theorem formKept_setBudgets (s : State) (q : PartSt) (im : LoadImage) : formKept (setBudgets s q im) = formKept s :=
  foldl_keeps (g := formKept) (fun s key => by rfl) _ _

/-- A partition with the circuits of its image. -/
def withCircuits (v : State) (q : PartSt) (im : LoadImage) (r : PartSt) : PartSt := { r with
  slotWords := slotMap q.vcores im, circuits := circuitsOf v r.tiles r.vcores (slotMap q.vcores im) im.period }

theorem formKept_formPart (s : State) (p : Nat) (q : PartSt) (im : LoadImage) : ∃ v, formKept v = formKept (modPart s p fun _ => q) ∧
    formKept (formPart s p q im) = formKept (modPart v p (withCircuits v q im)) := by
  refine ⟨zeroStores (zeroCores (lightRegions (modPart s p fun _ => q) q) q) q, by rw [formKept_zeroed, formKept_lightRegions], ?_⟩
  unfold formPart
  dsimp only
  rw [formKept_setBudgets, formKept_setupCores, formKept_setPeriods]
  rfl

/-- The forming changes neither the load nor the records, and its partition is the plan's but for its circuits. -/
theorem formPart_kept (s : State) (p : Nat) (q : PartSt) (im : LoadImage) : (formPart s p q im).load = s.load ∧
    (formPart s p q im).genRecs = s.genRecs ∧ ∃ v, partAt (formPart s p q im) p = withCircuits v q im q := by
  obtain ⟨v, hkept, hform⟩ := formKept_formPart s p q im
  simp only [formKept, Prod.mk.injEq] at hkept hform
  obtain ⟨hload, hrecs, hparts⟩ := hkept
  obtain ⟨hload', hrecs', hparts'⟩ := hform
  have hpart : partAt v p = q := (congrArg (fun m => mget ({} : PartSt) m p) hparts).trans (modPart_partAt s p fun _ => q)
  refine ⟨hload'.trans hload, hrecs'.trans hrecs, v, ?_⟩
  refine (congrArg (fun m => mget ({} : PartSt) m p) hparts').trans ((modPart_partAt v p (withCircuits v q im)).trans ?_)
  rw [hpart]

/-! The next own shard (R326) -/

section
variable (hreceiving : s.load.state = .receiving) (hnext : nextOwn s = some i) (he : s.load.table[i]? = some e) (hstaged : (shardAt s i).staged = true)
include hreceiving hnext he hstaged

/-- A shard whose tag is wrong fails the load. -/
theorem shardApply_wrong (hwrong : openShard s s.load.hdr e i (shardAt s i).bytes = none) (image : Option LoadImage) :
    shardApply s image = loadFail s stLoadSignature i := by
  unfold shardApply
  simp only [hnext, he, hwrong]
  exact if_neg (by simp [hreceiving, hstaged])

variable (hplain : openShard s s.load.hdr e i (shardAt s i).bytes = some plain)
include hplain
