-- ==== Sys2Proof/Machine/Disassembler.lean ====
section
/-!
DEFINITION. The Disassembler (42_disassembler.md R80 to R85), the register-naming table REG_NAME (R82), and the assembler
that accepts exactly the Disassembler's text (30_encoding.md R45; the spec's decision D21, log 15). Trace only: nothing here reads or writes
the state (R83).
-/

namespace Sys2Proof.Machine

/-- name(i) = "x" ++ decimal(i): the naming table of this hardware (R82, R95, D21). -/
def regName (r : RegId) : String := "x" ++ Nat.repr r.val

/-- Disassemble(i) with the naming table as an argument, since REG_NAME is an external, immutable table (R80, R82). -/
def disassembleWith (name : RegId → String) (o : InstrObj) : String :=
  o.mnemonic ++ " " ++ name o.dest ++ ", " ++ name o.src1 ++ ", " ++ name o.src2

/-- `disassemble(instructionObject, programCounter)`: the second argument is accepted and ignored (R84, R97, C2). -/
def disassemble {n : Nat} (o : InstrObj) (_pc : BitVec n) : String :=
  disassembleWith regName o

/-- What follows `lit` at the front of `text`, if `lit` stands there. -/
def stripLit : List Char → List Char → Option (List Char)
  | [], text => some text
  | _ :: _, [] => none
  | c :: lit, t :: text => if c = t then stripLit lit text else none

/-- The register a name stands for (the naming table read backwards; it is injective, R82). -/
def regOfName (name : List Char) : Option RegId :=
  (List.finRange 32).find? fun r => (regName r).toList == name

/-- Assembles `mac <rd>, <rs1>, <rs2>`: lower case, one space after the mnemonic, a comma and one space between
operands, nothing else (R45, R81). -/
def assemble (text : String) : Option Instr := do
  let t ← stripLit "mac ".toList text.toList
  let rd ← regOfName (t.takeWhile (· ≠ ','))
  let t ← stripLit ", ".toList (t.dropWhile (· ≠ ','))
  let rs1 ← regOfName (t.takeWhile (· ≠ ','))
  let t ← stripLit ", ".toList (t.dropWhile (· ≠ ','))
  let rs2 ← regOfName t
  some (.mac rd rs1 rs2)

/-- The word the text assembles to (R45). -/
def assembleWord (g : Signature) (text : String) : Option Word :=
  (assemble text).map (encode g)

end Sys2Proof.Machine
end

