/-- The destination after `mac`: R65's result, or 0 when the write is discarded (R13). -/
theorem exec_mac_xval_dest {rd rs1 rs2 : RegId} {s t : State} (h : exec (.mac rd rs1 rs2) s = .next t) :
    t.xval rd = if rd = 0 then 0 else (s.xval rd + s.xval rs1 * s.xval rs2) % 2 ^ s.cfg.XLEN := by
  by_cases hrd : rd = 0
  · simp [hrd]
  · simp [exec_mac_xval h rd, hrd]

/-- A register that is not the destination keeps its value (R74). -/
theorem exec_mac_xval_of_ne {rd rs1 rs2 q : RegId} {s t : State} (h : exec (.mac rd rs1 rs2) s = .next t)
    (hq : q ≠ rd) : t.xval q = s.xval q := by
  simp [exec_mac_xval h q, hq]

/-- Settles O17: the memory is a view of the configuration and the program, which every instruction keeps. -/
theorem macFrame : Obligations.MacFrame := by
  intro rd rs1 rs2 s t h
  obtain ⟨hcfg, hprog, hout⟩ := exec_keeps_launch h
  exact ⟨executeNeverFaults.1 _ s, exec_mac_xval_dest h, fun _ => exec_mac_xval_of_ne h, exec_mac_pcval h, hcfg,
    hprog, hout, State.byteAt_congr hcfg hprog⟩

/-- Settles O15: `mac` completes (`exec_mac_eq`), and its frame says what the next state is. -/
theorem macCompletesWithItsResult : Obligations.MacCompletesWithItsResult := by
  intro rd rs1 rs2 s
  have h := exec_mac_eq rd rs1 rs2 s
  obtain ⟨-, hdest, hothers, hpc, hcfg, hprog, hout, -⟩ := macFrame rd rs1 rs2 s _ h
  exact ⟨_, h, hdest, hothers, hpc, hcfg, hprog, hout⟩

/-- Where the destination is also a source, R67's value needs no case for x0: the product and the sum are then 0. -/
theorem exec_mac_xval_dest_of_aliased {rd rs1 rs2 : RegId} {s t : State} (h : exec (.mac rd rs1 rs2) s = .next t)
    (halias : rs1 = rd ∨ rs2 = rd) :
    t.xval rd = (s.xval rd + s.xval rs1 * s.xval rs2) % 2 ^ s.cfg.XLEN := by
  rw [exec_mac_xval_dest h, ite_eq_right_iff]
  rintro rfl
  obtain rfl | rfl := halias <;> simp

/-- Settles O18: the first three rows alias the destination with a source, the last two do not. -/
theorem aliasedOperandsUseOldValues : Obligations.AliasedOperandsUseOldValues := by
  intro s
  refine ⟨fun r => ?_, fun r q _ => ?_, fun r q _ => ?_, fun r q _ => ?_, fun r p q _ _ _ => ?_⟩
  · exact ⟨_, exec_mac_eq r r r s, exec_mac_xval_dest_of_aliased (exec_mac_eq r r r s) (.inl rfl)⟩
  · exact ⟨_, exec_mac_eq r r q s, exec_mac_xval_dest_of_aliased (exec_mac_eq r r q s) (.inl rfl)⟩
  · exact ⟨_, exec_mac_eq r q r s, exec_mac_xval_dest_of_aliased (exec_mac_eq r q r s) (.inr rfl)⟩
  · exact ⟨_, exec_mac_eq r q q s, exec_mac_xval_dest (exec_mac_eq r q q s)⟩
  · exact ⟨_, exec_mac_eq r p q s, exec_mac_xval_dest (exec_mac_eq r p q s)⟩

→ **EXERCISE OBJECTIVE**:
Starting at the line above that holds "name o.dest ++" and ending at the line that holds "stands there. -/", transcribe each line exactly and include no other lines.

→ **RESPONSE BOX**:
  o.mnemonic ++ " " ++ name o.dest ++ ", " ++ name o.src1 ++ ", " ++ name o.src2

/-- `disassemble(instructionObject, programCounter)`: the second argument is accepted and ignored (R84, R97, C2). -/
def disassemble {n : Nat} (o : InstrObj) (_pc : BitVec n) : String :=
  disassembleWith regName o

/-- What follows `lit` at the front of `text`, if `lit` stands there. -/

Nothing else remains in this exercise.